Collected data:
BEGIN

-- ==== Sys2Proof/Laws/Decode.lean ====
section
/-! SUPPORT. Laws/Decode.lean: the byte-order and bit-field helpers as arithmetic on natural numbers. -/

namespace Sys2Proof

/-- Bits put above bits. -/
theorem append_toNat {m n : Nat} (a : BitVec m) (b : BitVec n) :
    (a ++ b).toNat = a.toNat * 2 ^ n + b.toNat := by
  rw [BitVec.toNat_append, ← Nat.shiftLeft_add_eq_or_of_lt b.isLt, Nat.shiftLeft_eq]

/-- `LE24` puts the first byte lowest. -/
theorem le24_eq_append (l0 l1 l2 : Byte) : le24 l0 l1 l2 = l2 ++ l1 ++ l0 := by
  apply BitVec.eq_of_getLsbD_eq
  intro i hi
  simp only [le24, BitVec.getLsbD_or, BitVec.getLsbD_setWidth, BitVec.getLsbD_shiftLeft,
    BitVec.getLsbD_append]
  by_cases h8 : i < 8
  · simp [h8, hi, show i < 16 by omega]
  · by_cases h16 : i < 16
    · simp [h8, h16, hi, show i - 8 < 8 by omega, BitVec.getLsbD_of_ge l0 i (by omega)]
      omega
    · simp [h8, h16, hi, show ¬ i - 8 < 8 by omega, BitVec.getLsbD_of_ge l0 i (by omega),
        BitVec.getLsbD_of_ge l1 (i - 8) (by omega), show i - 8 - 8 = i - 16 by omega]
      omega

/-- `LE24` as a sum (R84). -/
theorem le24_toNat (l0 l1 l2 : Byte) :
    (le24 l0 l1 l2).toNat = l0.toNat + 256 * l1.toNat + 65536 * l2.toNat := by
  rw [le24_eq_append, append_toNat, append_toNat]
  omega

/-- `LE16` puts the first byte lowest. -/
theorem le16_eq_append (lo hi : Byte) : le16 lo hi = hi ++ lo := by
  apply BitVec.eq_of_getLsbD_eq
  intro i hi'
  simp only [le16, BitVec.getLsbD_or, BitVec.getLsbD_setWidth, BitVec.getLsbD_shiftLeft,
    BitVec.getLsbD_append]
  by_cases h8 : i < 8
  · simp [h8, hi']
  · simp [h8, hi', BitVec.getLsbD_of_ge lo i (by omega)]
    omega

/-- `LE16` as a sum (R113). -/
theorem le16_toNat (lo hi : Byte) : (le16 lo hi).toNat = lo.toNat + 256 * hi.toNat := by
  rw [le16_eq_append, append_toNat]
  omega

end Sys2Proof
end

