-- ==== Sys2Proof/Tests/Slice0.lean ====
section
/-! SUPPORT. Tests/Slice0.lean: small checks whose expected values are the spec's worked examples (95_test_vectors.md, and
the examples of the unit rules), and for each statement with hypotheses a state and operands that meet them. -/

namespace Sys2Proof.Tests

open Sys2Proof Sys2Proof.Machine

/-! ### Well-formedness: one ill-formed term for each check (R67, R68) -/

theorem test_wf_copy_too_short : (Instr.copy 2 1).wf = false := by decide
theorem test_wf_copy_too_long : (Instr.copy 19 1).wf = false := by decide
theorem test_wf_copy_no_displacement : (Instr.copy 3 0).wf = false := by decide
theorem test_wf_copy_displacement_too_far : (Instr.copy 3 4097).wf = false := by decide
theorem test_wf_copy_extremes : (Instr.copy 3 1).wf = true ∧ (Instr.copy 18 4096).wf = true := by decide

/-! ### Decoding words written out from the encodings -/

/-- R45: `10 56 34 12` gives N = 0x123456. -/
theorem test_decode_hdr : decode .hdr [0b00010000, 0x56, 0x34, 0x12] = .ok (.hdr 0x123456, []) := by decide

/-- D2 and D3: a wrong tag is reported although length bytes are missing; a good tag alone is short. -/
theorem test_decode_hdr_rejects :
    decode .hdr [0x11] = .error .tagMismatch ∧ decode .hdr [0x10] = .error .missingByte := by decide

theorem test_decode_flag : decode .flag [0b01000000] = .ok (.flag 0x40, []) := by decide

/-- D21: a literal `10` is data. -/
theorem test_decode_lit : decode .lit [0x10, 0x77] = .ok (.lit 0x10, [0x77]) := by decide

/-- D11, D15 and D16 of the copy-word table. -/
theorem test_decode_copy :
    decode .copy [0x0F, 0xFF] = .ok (.copy 3 4096, []) ∧ decode .copy [0x42, 0x00] = .ok (.copy 7 513, []) ∧
      decode .copy [0xA1, 0x23] = .ok (.copy 13 292, []) := by decide

/-- R69: `clen = 18, cdisp = 3` is `F0 02`. -/
theorem test_encode_copy : encode (.copy 18 3) = [0xF0, 0x02] := by decide

/-- R48: byte `21` is index 1 on the left, index 2 on the right. -/
theorem test_decode_pix2 : decode .pix2 [0x21] = .ok (.pix2 2 1, []) := by decide

/-- D48: `0x1234` has red 20, green 17, blue 4; in a buffer the low byte is first. -/
theorem test_decode_color : decode .color [0x34, 0x12] = .ok (.color 0 4 17 20, []) := by decide

theorem test_table_word_hdr : decodeTableWord 32 0x10040000 = some (.hdr 4) := by decide

/-- The table's reading of a copy word: b1 is bits 15:8. -/
theorem test_table_word_copy : decodeTableWord 16 0xA123 = some (.copy 13 292) := by decide

/-! ### Steps: states on the trace of program P2, `10 04 00 00 40 41 00 00` -/

/-- Whether an outcome is a next state with a property. -/
def nextIs (o : Host.Outcome State Fault Refusal) (p : State → Bool) : Bool :=
  match o with
  | .next t => p t
  | .fault _ => false
  | .refused _ => false

/-- BD with IN loaded and OFFSET 0. -/
def loaded (bytes : List Byte) (phase : Phase) : Bd :=
  { Bd.reset with input := memOfBytes 0 bytes, len := BitVec.ofNat 32 bytes.length, phase := phase }

def p2 : List Byte := [0x10, 0x04, 0x00, 0x00, 0x40, 0x41, 0x00, 0x00]

def withBd (b : Bd) : State := State.reset.setBd b

def atHdr : State := withBd (loaded p2 .hdr)
def atFlag : State := withBd { loaded p2 .flag with n := 4, src := 4 }
def atLit : State := withBd { loaded p2 .unit with n := 4, src := 5, flags := 0x40 }
def atCopy : State :=
  withBd { loaded p2 .unit with n := 4, src := 6, dst := 1, flags := 0x40, bit := 1, out := [(0, 0x41)] }
def atCopyByte : State :=
  withBd { loaded p2 .copy with
    n := 4, src := 8, dst := 1, flags := 0x40, bit := 2, crem := 3, cdisp := 1, out := [(0, 0x41)] }
def atDone : State :=
  withBd { loaded p2 .done with
    n := 4, src := 8, dst := 4, flags := 0x40, bit := 2, crem := 0, cdisp := 1
    out := [(0, 0x41), (1, 0x41), (2, 0x41), (3, 0x41)] }

/-- P2, step HDR: src 4, dst 0, phase FLAG. -/
theorem test_step_hdr :
    nextIs (step atHdr) (fun t => t.bd.n == 4 && t.bd.src == 4 && t.bd.dst == 0 && t.bd.phase == .flag) = true := by
  decide

/-- D5: `10 00 00 00` completes at once with an empty buffer. -/
theorem test_step_hdr_empty :
    nextIs (step (withBd (loaded [0x10, 0, 0, 0] .hdr)))
      (fun t => t.bd.response == some (.ok []) && t.bd.src == 4) = true := by decide

/-- P2, step FLAG: src 5, bit 0, phase UNIT. -/
theorem test_step_flag :
    nextIs (step atFlag) (fun t => t.bd.flags == 0x40 && t.bd.src == 5 && t.bd.bit == 0 && t.bd.phase == .unit) =
      true := by decide
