-- ==== Sys2Proof/Syntax.lean ====
section
/-! DEFINITION. The 35 operations of 30_encoding.md R106, one constructor per row of spec/opcode_table.json, with
every field its encoding carries (R102, R103). -/

namespace Sys2Proof

/-- An instruction with its fields. `x` and `y` are register indexes, `kk` a byte, `n` a sprite height, `nnn` an
address. -/
inductive Instr where
  /-- 0nnn `SYS addr` (R140) -/
  | sys (nnn : Addr)
  /-- 00E0 `CLS` (R224) -/
  | cls
  /-- 00EE `RET` (R141) -/
  | ret
  /-- 1nnn `JP addr` (R142) -/
  | jp (nnn : Addr)
  /-- 2nnn `CALL addr` (R143) -/
  | call (nnn : Addr)
  /-- 3xkk `SE Vx, byte` (R144) -/
  | seByte (x : Nibble) (kk : Byte)
  /-- 4xkk `SNE Vx, byte` (R145) -/
  | sneByte (x : Nibble) (kk : Byte)
  /-- 5xy0 `SE Vx, Vy` (R146) -/
  | seReg (x y : Nibble)
  /-- 6xkk `LD Vx, byte` (R183) -/
  | ldByte (x : Nibble) (kk : Byte)
  /-- 7xkk `ADD Vx, byte` (R184) -/
  | addByte (x : Nibble) (kk : Byte)
  /-- 8xy0 `LD Vx, Vy` (R185) -/
  | ldReg (x y : Nibble)
  /-- 8xy1 `OR Vx, Vy` (R186) -/
  | orReg (x y : Nibble)
  /-- 8xy2 `AND Vx, Vy` (R187) -/
  | andReg (x y : Nibble)
  /-- 8xy3 `XOR Vx, Vy` (R188) -/
  | xorReg (x y : Nibble)
  /-- 8xy4 `ADD Vx, Vy` (R189) -/
  | addReg (x y : Nibble)
  /-- 8xy5 `SUB Vx, Vy` (R190) -/
  | subReg (x y : Nibble)
  /-- 8xy6 `SHR Vx {, Vy}` (R191); `y` is encoded and ignored -/
  | shr (x y : Nibble)
  /-- 8xy7 `SUBN Vx, Vy` (R192) -/
  | subnReg (x y : Nibble)
  /-- 8xyE `SHL Vx {, Vy}` (R193); `y` is encoded and ignored -/
  | shl (x y : Nibble)
  /-- 9xy0 `SNE Vx, Vy` (R147) -/
  | sneReg (x y : Nibble)
  /-- Annn `LD I, addr` (R280) -/
  | ldI (nnn : Addr)
  /-- Bnnn `JP V0, addr` (R148) -/
  | jpV0 (nnn : Addr)
  /-- Cxkk `RND Vx, byte` (R194) -/
  | rnd (x : Nibble) (kk : Byte)
  /-- Dxyn `DRW Vx, Vy, nibble` (R225) -/
  | drw (x y n : Nibble)
  /-- Ex9E `SKP Vx` (R251) -/
  | skp (x : Nibble)
  /-- ExA1 `SKNP Vx` (R252) -/
  | sknp (x : Nibble)
  /-- Fx07 `LD Vx, DT` (R253) -/
  | ldVxDT (x : Nibble)
  /-- Fx0A `LD Vx, K` (R254) -/
  | ldVxK (x : Nibble)
  /-- Fx15 `LD DT, Vx` (R255) -/
  | ldDTVx (x : Nibble)
  /-- Fx18 `LD ST, Vx` (R256) -/
  | ldSTVx (x : Nibble)
  /-- Fx1E `ADD I, Vx` (R281) -/
  | addI (x : Nibble)
  /-- Fx29 `LD F, Vx` (R282) -/
  | ldF (x : Nibble)
  /-- Fx33 `LD B, Vx` (R283) -/
  | ldB (x : Nibble)
  /-- Fx55 `LD [I], Vx` (R284) -/
  | storeRegs (x : Nibble)
  /-- Fx65 `LD Vx, [I]` (R285) -/
  | loadRegs (x : Nibble)
  deriving DecidableEq, Repr

end Sys2Proof
end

END

* **DESCRIPTION OF THE TASK**: Lines holding the word "encoded" are the answer; copy every one from the records above.

* **WRITTEN RESPONSE**:
  /-- 8xy6 `SHR Vx {, Vy}` (R191); `y` is encoded and ignored -/
  /-- 8xyE `SHL Vx {, Vy}` (R193); `y` is encoded and ignored -/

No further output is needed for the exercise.